The Third Millenium January/February 2000

News Flash of the Century: Norcal recently announced that starting in January 2000, they will provide physicians with administrative defense coverage, up to $25,000, at no additional cost. This should be the first step in leveling the playing field where the Medical Board, hospitals, and other third-parties have financially depleted physicians of income and retirement funds for two decades. Many of these organizations not only have large budgets, but they also have business liability insurance that allows them to attack physicians until the doctor runs out of money. The physician then admits to a small offense, not realizing that they have actually admitted to committing a felony. And to make the situation worse, after having paid a $600 license fee, which our professional organizations have worked out to pay for these investigations, the Medical Board can still send us a bill to cover the wrongful prosecution costs that exceed Norcal’s $25,000 ceiling.
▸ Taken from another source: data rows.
/-- Settles O2: the encodings by `decode_baseR`, the run's rows and the cases of the division by the laws of
`divSigned` and `divUnsigned`. -/
theorem divisionResults : Obligations.DivisionResults := by
  unfold Obligations.DivisionResults
  refine ⟨fun d a b => ?encodings, fun d a b s hs => ?rows, fun d a b s hs => ?cases⟩
  case encodings =>
    exact ⟨decode_baseR d a b (by decide) (by decide) (by decide) rfl,
      decode_baseR d a b (by decide) (by decide) (by decide) rfl,
      decode_baseR d a b (by decide) (by decide) (by decide) rfl,
      decode_baseR d a b (by decide) (by decide) (by decide) rfl⟩
  case rows =>
    refine ⟨fun ha hb => div_gives hs ?_, fun ha hb => rem_gives hs ?_, fun ha hb => divn_gives hs ?_,
      fun ha hb => rem_gives hs ?_, fun ha hb => div_gives hs ?_, fun ha hb => rem_gives hs ?_,
      fun ha hb => mulh_gives hs ?_, fun ha hb => mulhn_gives hs ?_⟩ <;> rw [ha, hb] <;> decide
  case cases =>
    refine ⟨fun h0 => ?zero, fun ⟨hx, hy⟩ => ?overflow, fun ⟨h0, ho⟩ => ?signed, fun h0 => ?unsigned⟩
    case zero =>
      have hq := h0 ▸ divSigned_zero (s.rs a)
      have hu := h0 ▸ divUnsigned_zero (s.rs a)
      exact ⟨div_gives hs (by rw [hq]; rfl), divn_gives hs (by rw [hu]; rfl), rem_gives hs (by rw [hq]),
        remn_gives hs (by rw [hu])⟩
    case overflow =>
      exact ⟨div_gives hs (by rw [hx, hy, divSigned_overflow]), rem_gives hs (by rw [hx, hy, divSigned_overflow])⟩
    case signed =>
      exact ⟨div_gives hs (by rw [divSigned_general h0 ho]), rem_gives hs (by rw [divSigned_general h0 ho])⟩
    case unsigned =>
      exact ⟨divn_gives hs (by rw [divUnsigned_general h0]), remn_gives hs (by rw [divUnsigned_general h0])⟩

end Sys2Proof.Claims

/-! ### R92 -/

namespace Sys2Proof.Machine

/-- TRAPC bits 7 to 0 hold the cause (R309). -/
theorem Frame.enterHandler_cause (f : Frame) (cause detail : Nat) (pc val : Word) (len jent : Nat) :
    (f.enterHandler cause detail pc val len jent).trapc.toNat % 2 ^ 8 = cause % 2 ^ 8 := by
  simp only [Frame.enterHandler, BitVec.toNat_ofNat]
  split <;> omega

/-- A frame that enters its handler runs in S: the fields below INH do not reach it (R309). -/
theorem Frame.enterHandler_inS (f : Frame) {cause detail len jent : Nat} (pc val : Word) (hc : cause < 2 ^ 8)
    (hd : detail < 2 ^ 8) (hl : len < 2 ^ 3) (hj : jent < 2 ^ 11) :
    (f.enterHandler cause detail pc val len jent).inS = true := by
  simp only [Frame.inS, Frame.enterHandler, BitVec.getLsbD_ofNat, Nat.testBit_eq_decide_div_mod_eq]
  split <;> simp <;> omega

/-- The issuing frame of a core keeps the issue slot (R131). -/
theorem State.startIssuing_of_issuing {s : State} {n : Nat} (h : (s.frameAt n).status = .issuing) :
    s.startIssuing n = { s with cur := n } := by
  simp [State.startIssuing, h]

/-- A group that R22 does not name never issues ahead of a repetition. -/
theorem State.issuesAhead_of_not_runsAhead (s : State) (n : Nat) {i : Instr} (h : runsAhead i = false) :
    s.issuesAhead n i = false := by
  simp [State.issuesAhead, Frame.mayRunAhead, h]

/-- While a repetition is active in a frame that nothing else calls upon, and the group at the PC is none that may run
ahead of it, the turn is the sequencer's (R22). -/
theorem State.issueFrame_sequencer {s t : State} {n : Nat} {g : Group} (late : Bool) (run : Instr → State → Result)
    (hst : (s.frameAt n).status = .issuing) (hstop : (s.frameAt n).stopping = none)
    (hasync : (s.frameAt n).asyncReady = false) (hrep : (s.frameAt n).repRunning = true)
    (hreplay : (s.frameAt n).replay = none)
    (ht : ({ s with cur := n } : State).sampleFlags (n / 4) (some (n / 4)) = t)
    (hmma : t.replaying n = false) (hfetch : t.fetchGroup n = .ok g) (hahead : runsAhead g.instr = false) :
    s.issueFrame n late run = (t.usedBank n).sequencerStep n late := by
  simp [State.issueFrame, hst, hstop, hasync, hrep, hreplay, State.startIssuing_of_issuing hst, ht, hmma, hfetch,
    State.issuesAhead_of_not_runsAhead _ _ hahead]

end Sys2Proof.Machine

namespace Sys2Proof.Claims

open Sys2Proof.Machine

/-- Sub fields 0x100 to 0x1FF of page 0's Z format are BRK (R38). -/
theorem zRow_brk (n : BitVec 8) : zRow 0 (256 + n.toNat) = some (true, .brk n) := by
  have hlt : n.toNat < 256 := n.isLt
  have hne (k : Nat) (hk : k < 256) : 256 + n.toNat ≠ k := by omega
  have hkind : (256 + n.toNat) / 256 = 1 := by omega
  have hn : BitVec.ofNat 8 (256 + n.toNat) = n := BitVec.eq_of_toNat_eq (by simp [hlt])
  simp [zRow, hne, hkind, hn]

/-- BRK n is the halfword 0x0100 + n (R92). -/
theorem decode_brk (n : BitVec 8) : decode [0x0100 + n.setWidth 16] = some (.brk n, 1) := by
  have hlt : n.toNat < 256 := n.isLt
  have hv : (0x0100 + n.setWidth 16 : Half).toNat = 256 + n.toNat := by
    simp [BitVec.toNat_add]; omega
  apply decode_lone_z <;> rw [hv]
  · omega
  · rw [Nat.mod_eq_of_lt (by omega), zRow_brk]

/-- BRK in a frame that has a handler enters it: TRAPPC at the BRK, n in TRAPVAL, nothing else changed (R92, R310). -/
theorem brk_enters_handler (n : BitVec 8) {s : State} (hr : s.issue.inRep = false) (hn : s.fr.noHandler = false) :
    Gives (.brk n) s (s.putFr (s.fr.enterHandler 0x0B 0 s.fr.pc (n.setWidth 64) s.issue.len 0)) :=
  congrArg _ (s.trap_handled 0x0B (n.setWidth 64) 0 hr hn)

/-- Settles O6: the encoding by `decode_brk`, the trap by `State.trap_handled`, the active repetition by
`State.issueFrame_sequencer`. -/
theorem breakIsPreciseTrap : Obligations.BreakIsPreciseTrap := by
  unfold Obligations.BreakIsPreciseTrap
  refine ⟨decode_brk, fun _ _ => rfl, fun n s hr hl hu hh hc => ?handler,
    fun n s k len last late run hst hstop hasync hrep hreplay hmma hfetch =>
      State.issueFrame_sequencer late run hst hstop hasync hrep hreplay rfl hmma hfetch rfl⟩
  case handler =>
    have hn : s.fr.noHandler = false := by simp [Frame.noHandler, hu, hh]
    refine ⟨_, brk_enters_handler n hr hn, ?_⟩
    rw [State.fr_putFr]
    refine ⟨rfl, rfl, Frame.enterHandler_cause .., ?_, ?_⟩
    · exact Frame.enterHandler_inS _ _ _ (by decide) (by decide) (by omega) (by decide)
    · simp only [Frame.enterHandler, ← hc]

end Sys2Proof.Claims

/-! Predicate instructions (R112): their encodings, what each writes, and the two bit counts they share with the scalar
pipeline. -/

/-! ### R-format groups of page 2 -/

namespace Sys2Proof

/-- The EXT halfword of page 2 with q 0, followed by an R-format base word whose fields their row accepts as three-bit
registers, decodes to that row (R26, R31, R40). -/
theorem decode_page2_baseR {major fn : Nat} {dK aK bK : FieldKind} {make : Flds → Instr} (d a b : BitVec 3)
    (h0 : 0 < major) (h30 : major < 30) (hf : fn < 4)
    (hr : rowPage2 major fn = some { dK := dK, aK := aK, bK := bK, make := make })
    (hd : fieldBad dK d.toNat 0 = (false, false)) (ha : fieldBad aK a.toNat 0 = (false, false))
    (hb : fieldBad bK b.toNat 0 = (false, false)) :
    decode [0xFA40#16, Claims.baseR major d.toNat a.toNat b.toNat fn] =
      some (make { q := 0, d := d.toNat, a := a.toNat, b := b.toNat, pred := 0, sz := fn, imm := 0, ord := {} }, 2) := by
  have hv : (Claims.baseR major d.toNat a.toNat b.toNat fn).toNat =
      2048 * major + 256 * d.toNat + 32 * a.toNat + 4 * b.toNat + fn := by
    simp only [Claims.baseR, BitVec.toNat_ofNat]; omega
  generalize Claims.baseR major d.toNat a.toNat b.toNat fn = h at hv
  have hm : h.toNat / 2048 = major := by omega
  have hsz : h.toNat % 4 = fn := by omega
  have hfd : h.toNat / 256 % 8 = d.toNat := by omega
  have hfa : h.toNat / 32 % 8 = a.toNat := by omega
  have hfb : h.toNat / 4 % 8 = b.toNat := by omega
  have hne : h ≠ 0#16 := by rintro rfl; simp at hm; omega
  have hp : isPrefix h = false := by simp [isPrefix, hm, h30]
  have hpage : isPrefix 0xFA40#16 = true := by decide
  have htake : takePrefixes 5 [0xFA40#16, h] = ([0xFA40#16], some h) := by simp [takePrefixes, hpage, hp]
  simp [decode, htake, readPrefixes, zMajor, hne, hm, hsz, rowOf, hr, decodeRow, hfd, hfa, hfb, hd, ha, hb, firstBad,
    immValue]

end Sys2Proof

/-! ### Bits of a word -/

namespace Sys2Proof.Machine

/-- The count of one bits is the number of positions that hold one. -/
theorem onesCount_eq_length_filter (w : Word) (n : Nat) :
    onesCount w n = ((List.range n).filter fun k => w.getLsbD k).length := by
  induction n with
  | zero => rfl
  | succ n ih =>
    rw [List.range_succ, List.filter_append, List.length_append, ← ih, onesCount, Nat.add_comm]
    cases h : w.getLsbD n <;> simp [h]

theorem trailingZeros_le (w : Word) (n i : Nat) : trailingZeros w n i ≤ n := by
  induction n generalizing i with
  | zero => exact Nat.le_refl 0
  | succ n ih => have := ih (i + 1); rw [trailingZeros]; split <;> omega

/-- The bits that trailingZeros passes over are zero. -/
theorem getLsbD_of_lt_trailingZeros {w : Word} {n i k : Nat} (hk : k < trailingZeros w n i) :
    w.getLsbD (i + k) = false := by
  induction n generalizing i k with
  | zero => simp [trailingZeros] at hk
  | succ n ih =>
    rw [trailingZeros] at hk
    split at hk
    case isTrue => omega
    case isFalse hi =>
      cases k with
      | zero => simpa using hi
      | succ k => rw [← Nat.add_assoc, Nat.add_right_comm]; exact ih (by omega)

/-- The bit at which trailingZeros stops short of its limit is one. -/
theorem getLsbD_trailingZeros {w : Word} {n i : Nat} (h : trailingZeros w n i < n) :
    w.getLsbD (i + trailingZeros w n i) = true := by
  induction n generalizing i with
  | zero => omega
  | succ n ih =>
    rw [trailingZeros] at h ⊢
    split
    case isTrue hi => exact hi
    case isFalse hi =>
      rw [if_neg hi] at h
      rw [← Nat.add_assoc]; exact ih (by omega)

/-- The whole word has no one bit exactly when the count runs to 64. -/
theorem trailingZeros_eq_64_iff (w : Word) : trailingZeros w 64 0 = 64 ↔ w = 0 := by
  constructor
  · intro h
    refine BitVec.eq_of_getLsbD_eq fun k hk => ?_
    simpa using getLsbD_of_lt_trailingZeros (w := w) (i := 0) (h ▸ hk)
  · rintro rfl; decide

/-! ### Vector groups that write one register -/

/-- A class that may use page 2 goes on with the group (R135). -/
theorem State.needVector_of_cls {s : State} (h : s.fr.cls ≠ 0) (k : State → State) : s.needVector k = k s := if_neg h

/-- A frame put in place of the issuing one retires its group (R20, R24). -/
theorem State.retire_putFr (s : State) (f : Frame) : (s.putFr f).retire = s.putFr (Claims.past s f) := by
  simp only [State.retire, Claims.past, State.putFr_issue, State.fr_putFr, State.putFr_putFr]
  split <;> rfl

end Sys2Proof.Machine

/-! ### R112 -/

namespace Sys2Proof.Claims

open Sys2Proof.Machine

/-- A page-2 group that ends with P[d] written changes nothing else (R112). -/
theorem gives_of_doneP {i : Instr} {s : State} {d : PReg} (w : State → Word) (hc : s.fr.cls ≠ 0)
    (hi : exec i s = .next (s.needVector fun s => s.doneP d (w s))) :
    Gives i s (s.putFr (past s (s.fr.setP d (w s)))) := by
  rw [Gives, hi, State.needVector_of_cls hc, State.doneP, State.retire_putFr]

/-- A page-2 group that ends with S[d] written changes nothing else (R112). -/
theorem gives_of_vector_done1 {i : Instr} {s : State} {d : SReg} (w : State → Word) (hc : s.fr.cls ≠ 0)
    (hi : exec i s = .next (s.needVector fun s => s.done1 d (w s))) :
    Gives i s (s.putFr (past s (s.fr.setS d (w s)))) := by
  rw [Gives, hi, State.needVector_of_cls hc, State.done1, State.ws, State.retire_putFr]

/-- PFFS finds the lowest one bit, and 64 where there is none (R112). -/
theorem pffs_gives (d : SReg) (a : PReg) {s : State} (hc : s.fr.cls ≠ 0) :
    ∃ n, Gives (.pffs d a) s (s.putFr (past s (s.fr.setS d (.ofNat 64 n)))) ∧
      (s.fr.getP a = 0 → n = 64) ∧
      (s.fr.getP a ≠ 0 → (s.fr.getP a).getLsbD n = true ∧ ∀ k, k < n → (s.fr.getP a).getLsbD k = false) := by
  refine ⟨trailingZeros (s.fr.getP a) 64 0, ?gives, (trailingZeros_eq_64_iff _).mpr,
    fun hne => ⟨?first, fun k hk => ?below⟩⟩
  case gives => exact gives_of_vector_done1 (fun s => .ofNat 64 (trailingZeros (s.fr.getP a) 64 0)) hc rfl
  case first =>
    have hlt : trailingZeros (s.fr.getP a) 64 0 < 64 :=
      lt_of_le_of_ne (trailingZeros_le ..) (mt (trailingZeros_eq_64_iff _).mp hne)
    simpa using getLsbD_trailingZeros hlt
  case below => simpa using getLsbD_of_lt_trailingZeros hk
Live & Learn: Last week I saw a patient in pulmonary consultation who spoke no English. He handed us a card from an interpreter agency and motioned to us to call them for him. About two weeks later we received a bill from the agency for an interpretation fee, for which the two-hour minimum was $130 and the mileage charge $11, for a total of $141. Expected reimbursement for the consultation is about $96. Such a deal. Spend twice as much as you get paid to see a patient and for helping him with his asthma. He was from the Ukraine where, I understand, such deals are the norm.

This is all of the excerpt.